Max Highstein gets around. A multi-instrumentalist, composer, and recording artist who takes us into jazz, rock, and classical music forms. He has the remarkable pairing of great melodies and fabulous arrangements.
Highstein has just released his latest album, Tiptoes, in which he displays his agility between soprano, Alto, and tenor saxophones along with the clarinet, piano, organ, and fretless bass. He easily maneuvers between power and warm expression.
With Highstein are Ed Willett on cello, Jeff Pevar on guitar, John Yoakum on flute, and Mark Clark on drums, Udu, Congas, and more. All 11 songs on the album are written by Highstein himself and those songs are impressive.
The album opens with the title track, Tiptoes. Immediately, the fretless bass is heard along with the flute and organ and percussion. The clarinet is catchy and the whole tune is lively and intriguing. A fine start to all that is to follow.
The Listener picks up the tempo and Highstein’s saxes are in high gear and, again, the melody is spot-on. The organ gets centerstage for Meanwhile, In the Back Seat and Pevar’s guitar is straight-up smoking. But you’ve got to love the way Highstein works the sax. I’ll say it again, the melodies are just so cool.
That’s the Spot and All Bounced Up make for interesting rhythms and gliding sax work. But whatever instrument Highstein touches turns to gold. Willett adds a great cello on That’s the Spot but oh, that soprano sax.
Skycap Bevnap and The Reason to Be Happy are both infectious tunes that stick in your head. I went to get something to drink and the latter song was stuck in my head. The rhythm section on Brother’s Keeper is wonderful and the cello adds a mood that is splendid. Highstein’s piano is Vince Guaraldi cool.
The Weaver’s Tale is a beauty that moves along terrific lines between soprano sax, piano, and cello. This was maybe the song that stayed with me the longest. Toe Trucker is a bluesy tune with fine organ work and the hot tenor sax. The cello carries the melody for a bit before the Pevar guitar works it over. Then back to cello. The trades are absolutely righteous.
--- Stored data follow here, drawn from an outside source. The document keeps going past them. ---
theorem witness_TickStepDividesIterations :
    ((start []).params.tickSource = .divider ∧ (start []).tickCtr + 1 < (start []).params.tickThreshold) ∧
    (∃ s : State, s.params.tickSource = .divider ∧ s.tickCtr = 7 ∧ s.params.tickThreshold ≤ s.tickCtr + 1) ∧
    ((externalTick true).params.tickSource = .external ∧ (externalTick true).tickIn = true) ∧
    (externalTick false).params.tickSource = .external ∧ (externalTick false).tickIn = false :=
  ⟨by decide +kernel, ⟨{ start [] with tickCtr := 7 }, by decide +kernel⟩, ⟨rfl, rfl⟩, rfl, rfl⟩

/-- V-TICK-6: the threshold is 1. -/
def fastTick : State :=
  { State.resetWith { Config.reference with tickThreshold := 1 } [] with dt := 2 }

theorem fetch_fastTick : fastTick.fetch = some 0x0000 := by decide +kernel

/-- An Unknown word writes no timer. -/
theorem quiet_fastTick (w : Nibble → Instr) (h : ∀ x, decode 0x0000 ≠ w x) :
    QuietRun w 1 fastTick (stepped fastTick) :=
  ⟨stepped fastTick,
    ⟨step_stepped _ (by decide +kernel), rfl, by decide +kernel, fun _ _ h => List.cons_ne_nil _ _ h.symm,
      fun word hw => by
        rw [fetch_fastTick] at hw
        cases hw
        exact h⟩, rfl⟩

/-- An iteration that writes DT and not ST. -/
def dtWriter : State := (start [(0, 3)]).withFetchWord 16 0xF015

/-- Both timers' clauses, and the clause of ST in a run that writes DT. -/
theorem witness_TimersFallOncePerThreshold :
    fastTick.params.tickSource = .divider ∧ fastTick.tickCtr = 0 ∧
    QuietRun .setDt 1 fastTick (stepped fastTick) ∧ QuietRun .setSt 1 fastTick (stepped fastTick) ∧
    dtWriter.params.tickSource = .divider ∧ dtWriter.tickCtr = 0 ∧
    QuietRun .setSt 1 dtWriter (stepped dtWriter) := by
  have hf : dtWriter.fetch = some 0xF015 := by decide +kernel
  have hd : dtWriter.drives.isEmpty = true := by decide +kernel
  refine ⟨rfl, rfl, quiet_fastTick _ (by decide), quiet_fastTick _ (by decide), by decide +kernel, by decide +kernel,
    stepped dtWriter, ⟨step_stepped _ (by decide +kernel), by decide +kernel, by decide +kernel,
      fun _ _ h => ?_, fun word hw => ?_⟩, rfl⟩
  · rw [h] at hd
    cases hd
  · rw [hf] at hw
    cases hw
    decide

/-- A word at PC of a running machine with the given keys. -/
def holding (w : Nat) (k : BitVec 16) : State := { (start []).withFetchWord 16 w with keysIn := k }

/-- An Unknown word, a WAIT_KEY with and without a key, and an ADD. -/
theorem witness_IterationPresentsOutputs :
    ([(0xF075, 0), (0xF20A, 0), (0xF20A, 0x8000), (0x8014, 1)] : List (Nat × BitVec 16)).all (fun p =>
      (holding p.1 p.2).fetch == some (BitVec.ofNat 16 p.1) && isNext (step (holding p.1 p.2)) &&
      !(stepped (holding p.1 p.2)).halted) = true ∧
    Starts (holding 0xF075 0) (holding 0xF075 0) ∧ Starts (holding 0xF20A 0) (holding 0xF20A 0) ∧
    Starts (holding 0xF20A 0x8000) (holding 0xF20A 0x8000) ∧ Starts (holding 0x8014 1) (holding 0x8014 1) :=
  ⟨by decide +kernel, starts_still _ (by decide +kernel), starts_still _ (by decide +kernel),
    starts_still _ (by decide +kernel), starts_still _ (by decide +kernel)⟩

/-- The same with the levels driven in that iteration. -/
theorem witness_IterationPresentsOutputs_driven :
    (fun s : State => Starts (drivenNext s 0x8000) (s.takeDrive 0x8000 false true []) ∧
      (drivenNext s 0x8000).fetch = some 0xF20A ∧
      step (drivenNext s 0x8000) = .next (stepped (drivenNext s 0x8000)) ∧
      (stepped (drivenNext s 0x8000)).halted = false) (holding 0xF20A 0) :=
  ⟨starts_driven _ _ (by decide +kernel), by decide +kernel, step_stepped _ (by decide +kernel), by decide +kernel⟩

theorem reset_inv : State.reset.Inv := by
  refine ⟨?_, ?_, ?_, ?_, ?_, ?_⟩ <;> decide +kernel

theorem witness_StepKeepsInv :
    State.reset.Inv ∧ step State.reset = .next (stepped State.reset) :=
  ⟨reset_inv, step_stepped _ (by decide +kernel)⟩

theorem witness_ResetHasInv : Config.reference.ok = true := by decide

theorem witness_EqualReadsEqualMemory :
    Memory.wf [(0, 0x01), (0xFFF, 0xFF)] = true ∧
    ∀ a, a < 0x1000 → Memory.read [(0, 0x01), (0xFFF, 0xFF)] a = Memory.read [(0, 0x01), (0xFFF, 0xFF)] a :=
  ⟨by decide +kernel, fun _ _ => rfl⟩

/-- The boundaries of each error: the first value that raises it and the last that does not. -/
theorem witness_FatalErrorsArePrecise :
    errorOf (start []) .ret = some (.stackUnderflow, 0x200) ∧
    errorOf ((start []).push 0x200) .ret = none ∧
    errorOf { start [] with sp := 16 } (.call 0x300) = some (.stackOverflow, 0x200) ∧
    errorOf { start [] with sp := 15 } (.call 0x300) = none ∧
    errorOf ((start []).setIndex 0xFFF) (.drw 0 1 2) = some (.memoryFault, 0x1000) ∧
    errorOf ((start []).setIndex 0xFFF) (.drw 0 1 1) = none ∧
    errorOf ((start []).setIndex 0x1000) (.drw 0 1 0) = none ∧
    errorOf ((start []).setIndex 0xFFE) (.bcd 0) = some (.memoryFault, 0x1000) ∧
    errorOf ((start []).setIndex 0xFFD) (.bcd 0) = none ∧
    errorOf ((start []).setIndex 0xFF1) (.stm 15) = some (.memoryFault, 0x1000) ∧
    errorOf ((start []).setIndex 0xFF0) (.stm 15) = none ∧
    errorOf ((start []).setIndex 0x1000) (.ldm 0) = some (.memoryFault, 0x1000) ∧
    errorOf ((start []).setIndex 0xFFF) (.ldm 0) = none := by decide +kernel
Path of the Heart wraps up the album and Rusty Crutcher adds his own alto and tenor saxes. The paired horns between Highstein and Crutcher are fantastic with an almost Spyro Gyra feel. And, for me, that’s a good thing. The piano is wonderful and Clark’s rhythm work is flawless. Pay attention to Pevar’s guitar.
Tiptoes is a brilliant display of Max Highstein’s dexterity on such various instruments and a tribute to his profound but accessible compositional skills and talents. The melodies never miss—not once. There isn’t a weak spot or a weak performance on the whole album. The players are well-suited to the tunes and the results are warm and satisfying.
This is an album to be heard and cherished over and over.